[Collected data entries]
-- ==== Sys2Proof/Tests/Slice0.lean ====
section
/-! SUPPORT. Slice0.lean: the model's own tests, their expected results from the vectors of 95_test_vectors.md (named in each comment) or
computed by hand from the rules, and a witness for every obligation that has hypotheses. -/

open Sys2Proof Sys2Proof.Machine

namespace Sys2Proof.Tests

/-! ## Helpers -/

/-- What `f` reads in the next state. -/
def after {α : Type} (o : Host.Outcome State Fault Refusal) (f : State → α) : Option α :=
  match o with
  | .next t => some (f t)
  | .fault _ => none
  | .refused _ => none

theorem next_of_after {α : Type} {o : Host.Outcome State Fault Refusal} {f : State → α} {a : α} (h : after o f = some a) :
    ∃ t, o = .next t ∧ f t = a := by
  cases o with
  | next t => exact ⟨t, rfl, by simpa [after] using h⟩
  | fault e => simp [after] at h
  | refused e => simp [after] at h

/-- The state after reset with one GPIO context. -/
def led (slot : BitVec 8) (c : GpioContext) : State := State.reset.setContext slot c

/-- An output context without a pull. -/
def pinContext (pin : BitVec 6) : GpioContext := { valid := true, pin := pin, mode := 1, pull := 0, state := false }

/-- A target whose mini-UART is configured for 115200, with these queues. -/
def uartTarget (txf rxf : List Byte) : Target :=
  { Target.zero with auxenb := 1, cntl := 3, lcr := 3, baud := 270, txf := txf, rxf := rxf }

/-- A constructed transceiver with these queues. -/
def serial (txf rxf : List Byte) : State :=
  { State.reset with
    uart := { valid := true, baud := 115200, tx := uartPin Params.default 14, rx := uartPin Params.default 15 },
    target := uartTarget txf rxf }

/-- The same with a line that steps. -/
def lively (txf rxf : List Byte) : State := { serial txf rxf with sched := [[.rxArrive 0x31], [.txDrain, .rxArrive 0x32], [.txDrain]] }

/-- The same in the poll of a send. -/
def sending (b : Byte) (txf : List Byte) : State :=
  { serial txf [] with seq := .busy (.uartSendc b) (.plain 0) (.nop :: sendByte Params.default b ++ [.finish .sent]) }

/-- The same in the poll of a receive. -/
def receiving (rxf : List Byte) : State :=
  { serial [] rxf with
    seq := .busy .uartReadc (.plain 0) [.nop, .poll .rxReady, .memRead (regAddr Params.default .muIo), .finish .received] }

/-- With these words on the command port. -/
def fed (ws : List Word) : State := { State.reset with cmdPort := ws }

/-! ## WellFormed: each check refuses an ill-formed term -/

theorem wf_of_length (n : Nat) : (Instr.uartSendStr (List.replicate n 0)).wf = decide (n < 65536) := by simp [Instr.wf]
theorem test_wf_refuses_long_text : (Instr.uartSendStr (List.replicate 65536 0)).wf = false :=
  (wf_of_length 65536).trans (by decide +kernel)
theorem test_wf_accepts_longest_text : (Instr.uartSendStr (List.replicate 65535 0)).wf = true :=
  (wf_of_length 65535).trans (by decide +kernel)
theorem test_wf_refuses_unaligned_base : Params.baseWf { Params.default with periphBase := 0x3F000002 } = false := by decide
theorem test_wf_refuses_wrapping_base : Params.baseWf { Params.default with periphBase := 0xFFE00000 } = false := by decide
theorem test_wf_refuses_tx_pin : Params.pinsWf { Params.default with txPin := 54 } = false := by decide
theorem test_wf_refuses_rx_pin : Params.pinsWf { Params.default with rxPin := 63 } = false := by decide
theorem test_wf_refuses_unaligned_iir : Params.iirWf { Params.default with iirOffset := 0x215049 } = false := by decide
theorem test_wf_refuses_taken_iir : Params.iirWf { Params.default with iirOffset := 0x215054 } = false := by decide
theorem test_wf_refuses_no_fifo : Params.depthWf { Params.default with fifoDepth := 0 } = false := by decide
theorem test_wf_refuses_no_slot : Params.nslotWf { Params.default with nslot := 0 } = false := by decide
theorem test_wf_refuses_slots : Params.nslotWf { Params.default with nslot := 257 } = false := by decide
theorem test_wf_refuses_no_clock : Params.clockWf { Params.default with clockHz := 0 } = false := by decide
theorem test_wf_refuses_wide_clock : Params.clockWf { Params.default with clockHz := 4294967296 } = false := by decide
theorem test_wf_default : Params.default.wf = true := by decide
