/-- A context slot of a core: its registers (R188) and its sequencer's state (R110, R116, R142). -/
structure Slot where
  st : SlotState := .idle
  pitch : Nat := 0
  spBase : Nat := 0
  spSizeM1 : Nat := 0
  accBase : Nat := 0
  accSizeM1 : Nat := 0
  /-- SP_SHARE and ACC_SHARE as written at the last assignment (R188, R190) -/
  spShare : Word := 0
  accShare : Word := 0
  streamPtr : Nat := 0
  pred : BitVec 8 := 1
  numFlags : BitVec 6 := 0
  numTrap : BitVec 6 := 0
  satCount : Word := 0
  roleEpoch : Half := 0
  lc : Vector Half 4 := Vector.replicate 4 0
  ftimeHi : Word := 0
  regs : Vector Word 32 := Vector.replicate 32 0
  /-- pending counters of routed lines (R153) -/
  pending : Tab Nat := []
  /-- pending counters of the slot's transfer chain (R222) -/
  chainPending : Tab Nat := []
  hold : Hold := .none
  /-- the PRE_WAIT of the command at STREAM_PTR has been met -/
  preReady : Bool := false
  loops : List LoopFrame := []
  /-- the command buffer, up to 32 commands (R126) -/
  buffer : List Fetched := []
  /-- reserved by a pitch from its creation (R455) -/
  reserved : Bool := false
  /-- the watchdog of R482: the time it has run since its last restart -/
  watchRun : Nat := 0
  deriving DecidableEq, Repr

/-- What a command in progress waits for outside the block's engines. -/
inductive JobWait
  | none
  | tag (reads writes : List Nat)
  | quota (addr : Nat)
  | queue (queue : Nat)
  | handle (handle : Nat)
  | chainLine (line : Nat)
  | credit (peg : Nat)
  deriving DecidableEq, Repr

/-- What an XQREAD still has to deliver (R237, R238), and the sequence number of the packet it has claimed. -/
structure QRead where
  queue : Nat
  any : Bool
  left : Nat
  claimed : Option Nat := none
  /-- destination: SPACE and CLUSTER of its location word, and the address of the next delivery -/
  space : Nat
  cluster : Nat
  addr : Int
  stride : Nat
  swap : Nat
  delivered : Nat := 0
  deriving DecidableEq, Repr

/-- The state of an XCHAIN in progress (R220 to R223). -/
structure Chain where
  listOff : Nat
  entries : Nat
  repeats : Nat
  srcStep : Int
  dstStep : Int
  rep : Nat := 0
  entry : Nat := 0
  deriving DecidableEq, Repr

/-- A packet of a fabric command that is still to be sent, with the place its data goes to in this module (FREAD): space,
cluster and address of the run, the offset of the packet's bytes in it, and SWAP (R520, R523). -/
structure Send where
  pkt : Packet
  space : Nat := 0
  cluster : Nat := 0
  addr : Int := 0
  off : Nat := 0
  swap : Nat := 0
  deriving DecidableEq, Repr

/-- One run or element of a transfer; no source for a skip, which writes zero bytes (R203); SWAP as it applies to the run. -/
structure Run where
  src : Option Int
  dst : Int
  len : Nat
  swap : Nat := 0
  deriving DecidableEq, Repr

/-- The index table that an XGATHER or XSCATTER still has to read (R202, R205): the table's scratchpad offset, the next entry, the
entries, the element's bytes, PACK_STRIDE, and the addresses of SRC and DST with the steps of a repetition added. -/
structure IndexPlan where
  gather : Bool
  table : Nat
  next : Nat
  count : Nat
  elem : Nat
  pack : Nat
  swap : Nat
  src : Int
  dst : Int
  deriving DecidableEq, Repr

/-- What a transfer still has to form into packets (R210): the spaces and clusters of its ends, the runs in order, the part of an
index table not yet read, and the pattern of an XFILL. -/
structure Move where
  srcSpace : Nat := 0
  srcCluster : Nat := 0
  dstSpace : Nat := 0
  dstCluster : Nat := 0
  runs : List Run := []
  index : Option IndexPlan := none
  fill : Option Nat := none
  deriving DecidableEq, Repr

/-- Bytes of the packet in progress that are still to be written (R211): their destination. -/
structure Piece where
  space : Nat
  cluster : Nat
  addr : Int
  bytes : List Byte
  deriving DecidableEq, Repr

/-- One step of a matrix or vector command (R101, R157, R179): its number in the command, what it writes to the slot's shares, as (in
the accumulator share, offset, bytes), the conditions it meets and the elements it clips; `on` names its engine where the command runs
on two. What it writes is formed from what memory holds when it begins (R131, R416). -/
structure Step where
  index : Nat := 0
  on : Option Engine := none
  writes : List (Bool × Nat × List Byte) := []
  fl : BitVec 6 := 0
  sat : Nat := 0
  deriving DecidableEq, Repr

/-- What a command in progress applies when it completes, beside its operand. -/
inductive Done
  | kvLength (pitch layout seq layer len : Nat)
  | handleRelease (handle : Nat)
  | swapOut (handle addr : Nat)
  | swapIn (handle addr : Nat)
  deriving DecidableEq, Repr

/-- A command that works under a handle's hold, as its descriptor was fetched: the descriptor, the scalar registers at
issue, the handle, the steps its chunk has run, and those of them that STEPS does not count yet (R393, R408). -/
structure Chunk where
  words : Nat
  regs : Vector Word 32
  handle : Nat
  steps : Nat := 0
  ran : Nat := 0
  deriving DecidableEq, Repr

/-- A command in progress, suspended or ready on the engines of a core (R116, R127, R136). -/
structure Job where
  slot : Nat
  opcode : Nat
  engines : List Engine
  /-- engines on which it runs now -/
  running : List Engine := []
  /-- it counts as naming both matrix engines until it begins on one (R168) -/
  either : Bool := false
  /-- it has begun its work (R125) -/
  begun : Bool := false
  cmdPtr : Nat := 0
  desc : Nat := 0
  /-- the descriptor block as read at issue (R122), and the slot's scalar registers then (R162, R193) -/
  words : Nat := 0
  regs : Vector Word 32 := Vector.replicate 32 0
  done : Operand := .none
  cmplLines : List Nat := []
  /-- number conditions met in the steps in progress, by engine (R101) -/
  conds : List (Engine × BitVec 6) := []
  /-- the progress registers (R110, R136): the steps not yet begun, the packets not yet formed, and the packet in progress -/
  todo : List Step := []
  move : Option Move := none
  flight : List Piece := []
  wait : JobWait := .none
  tags : List Nat := []
  onDone : List Done := []
  qread : Option QRead := none
  chain : Option Chain := none
  chunk : Option Chunk := none
  /-- KV sequences that it names, as (layout, number) (R320), and pages that it reads (R372) -/
  seqs : List (Nat × Nat) := []
  pages : List Nat := []
  /-- fabric packets not yet sent -/
  sends : List Send := []
  deriving DecidableEq, Repr

/-- A core: its registers (R181, R183), memories (R105) and commands in progress in order of readiness. -/
structure Core where
  mode : Word := 0x300
  /-- a DIV written and not yet in effect (R185) -/
  newDiv : Option Nat := none
  busyM0 : Word := 0
  busyM1 : Word := 0
  busyV : Word := 0
  busyX : Word := 0
  preempts : Word := 0
  jobs : List Job := []
  scratch : Mem := []
  acc : Mem := []
  /-- poisoned 64 B lines: of the scratchpad, and of the accumulator file -/
  spPoison : Tab Nat := []
  accPoison : Tab Nat := []
  deriving DecidableEq, Repr

/-! ### Clusters, pegs and event lines (chapters 03, 09) -/

/-- A peg (R40, R151, R464, R496): value, status bits, holders of a lock peg as (slot index, amount). -/
structure Peg where
  value : Half := 0
  ovf : Bool := false
  abandoned : Bool := false
  holders : List (Nat × Nat) := []
  deriving DecidableEq, Repr

/-- A slot, or a packet of a message command, waiting on a peg (R149), in order of arrival. -/
structure Waiter where
  peg : Nat
  slot : Nat
  /-- true for WAIT: the value is left unchanged -/
  keep : Bool
  amount : Nat
  /-- true for a message command, whose slot goes on (R532) -/
  job : Bool := false
  deriving DecidableEq, Repr

/-- A donation (R466 to R469): waiter and holder (slot indices), peg, start in fabric time. -/
structure Donation where
  waiter : Nat
  holder : Nat
  peg : Nat
  start : Nat
  deriving DecidableEq, Repr

/-- A place to which a line is routed (R42). -/
inductive RouteTarget
  | peg (number : Nat)
  | slot (core slot : Nat)
  | chain (core slot : Nat)
  | port
  deriving DecidableEq, Repr

/-- A pulse raised on a line and not yet delivered; `only` names the pitches that a pulse of the system lines 230 to
233 and 240 to 242 may reach (R481, R585), and `src` the island that raised it, by its LOCATION code (R26, R666). -/
structure Pulse where
  line : Nat
  only : Option (List Nat) := none
  src : Nat
  deriving DecidableEq, Repr

/-- A forwarded line (R535). -/
structure Forward where
  line : Nat
  unit : UnitAddr
  destLine : Nat
  /-- pulses waiting to be sent -/
  queued : Nat := 0
  deriving DecidableEq, Repr

/-- A cluster: its SRAM, pegs, routing, pulses in flight and orphan log (R41, R109, R478, R535). -/
structure Cluster where
  sram : Mem := []
  sramPoison : Tab Nat := []
  pegs : Tab Peg := []
  waiters : List Waiter := []
  donations : List Donation := []
  routes : List (Nat × RouteTarget) := []
  /-- pulses raised and not yet delivered, oldest first -/
  pulses : List Pulse := []
  forwards : List Forward := []
  orphans : List (List Byte) := []
  gated : Bool := false
  deriving DecidableEq, Repr

/-! ### Pitches (chapter 09) -/

/-- The states of a pitch (R456). -/
inductive PitchState
  | free | created | running | teardown | tornDown | complete
  deriving DecidableEq, Repr

/-- What a teardown in progress has recorded (R486 to R490). -/
structure Teardown where
  code : Nat
  detail : Nat := 0
  opcode : Nat := 0
  streamPtr : Nat := 0
  unit : UnitAddr := {}
  stamp : Nat := 0
  secondary : Nat := 0
  waiter : Nat := 0
  byCommand : Bool := false
  pagesFreed : Bool := false
  /-- a PitchRemove waits for step 6 (R459) -/
  removeAfter : Bool := false
  deriving DecidableEq, Repr

/-- An extent of a pitch's state range (R248, R249). -/
structure Extent where
  number : Nat
  base : Nat
  length : Nat
  stateSet : Nat := 0
  discard : Bool := false
  excl : Nat := 0
  pin : Nat := 0
  initTier : Nat := 0
  codeClass : Nat := 0
  maxLog2 : Nat := 0
  minLog2 : Nat := 0
  nonce : Nat := 0
  deriving DecidableEq, Repr

/-- A layout of the KV store (R313); the fields of its record. -/
structure KvLayout where
  number : Nat
  record : List Byte
  deriving DecidableEq, Repr

/-- A span of a KV sequence (R321 to R323): first token, tokens up to its end, its key, its page per layer (state
address); `fixed` once a day-key roll has fixed its end (R339). -/
structure KvSpan where
  first : Nat
  count : Nat
  keyIndex : Nat := 0
  epoch : Nat := 0
  fixed : Bool := false
  freed : Bool := false
  pages : Tab Nat := []
  deriving DecidableEq, Repr

/-- A KV sequence (R318 to R320): per layer the committed length LEN_L and the next position to be assigned (R334), its
spans in order from span 0, and the sketch of each span that has one. -/
structure KvSeq where
  layout : Nat
  number : Nat
  lens : Tab Nat := []
  assigned : Tab Nat := []
  baseSpan : Nat := 0
  spans : List KvSpan := []
  sketches : Tab (List Byte) := []
  /-- KvSeqDrop has been accepted and waits for the commands issued before it (R320) -/
  dropping : Bool := false
  deriving DecidableEq, Repr

/-- A resident pitch (R451 to R457). -/
structure Pitch where
  st : PitchState := .free
  record : List Byte := []
  tenantTag : Nat := 0
  slots : List Nat := []
  down : Option Teardown := none
  extents : List Extent := []
  layouts : List KvLayout := []
  seqs : List KvSeq := []
  /-- the inbox of each slot: next entry, and unreleased entries as (source unit, credit peg) -/
  inboxNext : Tab Nat := []
  inboxHeld : Tab (List (UnitAddr × Nat)) := []
  hostPosts : Nat := 0
  deriving DecidableEq, Repr

/-- A peg loan (R465). -/
structure Loan where
  owner : Nat
  borrower : Nat
  cluster : Nat
  first : Nat
  count : Nat
  deriving DecidableEq, Repr

/-! ### State memory (chapters 05, 06, 07) -/

/-- A tier (R259). -/
inductive Tier
  | a | b | c
  deriving DecidableEq, Repr

/-- Who issues a request to state memory (R265, R871). -/
inductive Requester
  | core (c : Nat)
  | router
  | host
  | firmware
  deriving DecidableEq, Repr

/-- A migration of a page in progress (R274 to R281). -/
structure Migration where
  dest : Tier
  /-- the request tag of the tier unit's reserve that it copies under (R273) -/
  tag : Nat := 0
  /-- tiles copied -/
  done : List Nat := []
  /-- tiles marked for copying again (R276) -/
  marked : List Nat := []
  passes : Nat := 0
  /-- where it goes: the tier A block's offset and its cluster, or the first frame of a move within tier B -/
  frame : Nat := 0
  cluster : Nat := 0
  /-- the key entry and epoch that a move within tier B re-encrypts the page under (R706, R717) -/
  rekey : Option (Nat × Nat) := none
  /-- tiles that requests wait for, oldest first (R274) -/
  waiting : List Nat := []
  deriving DecidableEq, Repr

/-- Frames that a switched migration has left and that reads issued before the switch still use (R278): the cluster of tier A
frames, none for tier B; offset or first frame; bytes; class; the tags of the reads. -/
structure Leaving where
  cluster : Option Nat
  frame : Nat
  size : Nat
  cls : Nat
  tags : List Nat
  deriving DecidableEq, Repr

Brief: Give back precisely the lines above that start at the line containing "done : Operand := .none" and end at the line containing "chain : Option Chain := none", inclusive. No other lines belong in the output.

Reply to the task:
  done : Operand := .none
  cmplLines : List Nat := []
  /-- number conditions met in the steps in progress, by engine (R101) -/
  conds : List (Engine × BitVec 6) := []
  /-- the progress registers (R110, R136): the steps not yet begun, the packets not yet formed, and the packet in progress -/
  todo : List Step := []
  move : Option Move := none
  flight : List Piece := []
  wait : JobWait := .none
  tags : List Nat := []
  onDone : List Done := []
  qread : Option QRead := none
  chain : Option Chain := none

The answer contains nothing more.